Based on research on DE in relation with theoretical lens we discussed above, we will discuss motivations and success factors of rich-to-poor DE to develop research propositions in this section.

Migration is driven by its push and pull factors which differ for refugees, irregular and regular migrants. The origin of the entrepreneurship may lie already in the pre-migration phase, but we concentrate on the post-migration phase.

The reasons why some diasporans decide to become entrepreneurs can be classified into push and pull factors. The difficulties immigrants generally face in CORs are regarded as push factors. Many of diaspora entrepreneurs either from developing or emerging economies have been seen as necessity entrepreneurs (Cohen, 2008), since they do not have other options to provide themselves and their family members with a financial basis for living. Thus, they found a company by themselves. Diasporans usually encounter a number of problems with language, culture and therefore career chances (Leinonen, 2012; Lin and Tao, 2012). The general lack of job opportunities in CORs results in the higher rate of self-employment within migrants compared to non-diasporans (OECD, 2010).

However, rich-to-poor diasporans are in a different position from poor-to-rich ones. In the case of diasporans from a poor country living in a developed economy, it maybe a suboptimal option to stay in CORs due to their strong economy, high living standards, political stability and advanced social welfare which are not available in their COOs.

There are also numerous migrant workers who seek also temporary employment abroad, but who do not have the possibility to start entrepreneurial activities. In general, the poor-to-rich diasporans suffer from limited resources and may also be subject of economic pressure in the form of remittance expectations. On the countrary, rich-to-poor diasporans have a choice to go back to their home country, if they are not willing to overcome the difficulties in the job market of CORs. As Leinonen (2012) points out, there are also people from developed countries who decided to emigrate from their home country for their marriage partner from a different country which forms a pull factor.

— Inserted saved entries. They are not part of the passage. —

/-- An `ENCODE_FIXED` answered `OK` was given a legal width and values below `2^p`, and left their fields at the start of
the buffer. -/
theorem encodeFixed_of_ok {s : State} {p : Byte} {values : List Word} {n : Word} (hw : s.memSize ≤ 2 ^ 60)
    (hform : Memory.wf s.mem) (hresp : (encodeFixed p values s).resp = some ⟨.ok, n⟩) :
    1 ≤ p.toNat ∧ p.toNat ≤ 56 ∧ (∀ v ∈ values, v.toNat < 2 ^ p.toNat) ∧
      (encodeFixed p values s).memSize = s.memSize ∧ (encodeFixed p values s).fault = none ∧
      n.toNat = ((fixedStream p.toNat values).length + 7) / 8 ∧
      Memory.HoldsBits (encodeFixed p values s).mem 0 (fixedStream p.toNat values) := by
  obtain ⟨hall, hend⟩ := (encodeCallsAnswerOkExactlyAtAGoodEnd s p values n).2.1 hresp
  rw [allAnsweredOk_cons, Bool.and_eq_true] at hall
  obtain ⟨hstart, hitems⟩ := hall
  obtain ⟨hs, hg, hf, hp1, hp⟩ := start_of_answeredOk (p := p) (by simp) hstart
  have hopen := issue_of_next (exec_encfStart hs hg hf hp1 hp)
  rw [hopen] at hitems
  rw [issueAll_cons, hopen] at hend
  obtain ⟨hvalues, hoff, hpass⟩ := (SessionPass.fixedNil hs hp1 hp hw hform).encfItems_of_answeredOk
    (Nat.zero_le _) hitems
  rw [fixedOpened_p hp] at hvalues
  rw [List.nil_append, fixedOpened_p hp] at hpass
  exact ⟨hp1, hp, hvalues, hpass.stored_of_endedWell hoff (by decide) (by decide) rfl hend⟩

/-! ### Reading the fields back -/

/-- `DECF p` where the buffer holds the field of a value below `2^p` returns that value and stands past the field (R177). -/
theorem exec_decf_field {p : Byte} {s : State} {v : Word} (hs : s.fault = none) (hm : s.mode = .fresh ∨ s.mode = .rd)
    (hp1 : 1 ≤ p.toNat) (hp : p.toNat ≤ 57) (hv : v.toNat < 2 ^ p.toNat)
    (hbits : Memory.HoldsBits s.mem s.pos (bitsOf v.toNat p.toNat)) (hin : s.pos / 8 + 8 ≤ s.memSize) :
    exec (.decf p) s = .next (reply .ok v ((s.afterRead s.pos p.toNat).setMode .rd)) := by
  rw [exec_fieldRead (n := p) (by simp) hs, readField_eq hm hp1 hp, getBits_eq s hp, if_neg (Nat.not_lt.2 hin),
    hbits.streamBits_eq, Nat.mod_eq_of_lt hv, BitVec.ofNat_toNat, BitVec.setWidth_eq, Micro.finish_done]

namespace ReadsFrom

variable {p : Byte} {s : State}

/-- One `DECF` of a read pass at a field. -/
theorem decf {v : Word} {bits : List Bool} (h : ReadsFrom s (bitsOf v.toNat p.toNat ++ bits))
    (hp1 : 1 ≤ p.toNat) (hp : p.toNat ≤ 57) (hv : v.toNat < 2 ^ p.toNat) :
    (issue (.decf p) s).resp = some ⟨.ok, v⟩ ∧ ReadsFrom (issue (.decf p) s) bits := by
  have hw := h.window
  have hroom := h.room
  have hrest := h.holds.right
  rw [List.length_append, length_bitsOf] at hroom
  rw [length_bitsOf] at hrest
  have hpos : (s.afterRead s.pos p.toNat).pos = s.pos + p.toNat := State.pos_afterRead s hp (by omega)
  rw [issue_of_next (exec_decf_field h.unfaulted h.admits hp1 hp hv h.holds.left (by omega))]
  refine ⟨rfl, h.unfaulted, .inr rfl, hw, ?_, ?_⟩
  · exact hpos ▸ hrest
  · show ((s.afterRead _ _).pos + bits.length + 7) / 8 + 7 ≤ s.memSize
    omega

However, these people are not representative for rich-to-poor diasporans. For this reason, it can be assumed that push factors do not play a siginificant role for rich-to-poor diasporans. When pull factors are more relevant when comparing rich-to-poor DE to poor-to-rich DE, there is an impact on corporate survival for push factors are very often related to necessity entrepreneruship and a more defensive position of the new venture. Thus, rich-to-poor DE is much less defensive and opportunity driven (Block and Sandner, 2007; Baum and Locke, 2004). This can have a positive impact on corporate survival. Therefore, we propose that:

P1. Rich-to-poor DE is less necessity driven and defensive which is positively related to corporate survival.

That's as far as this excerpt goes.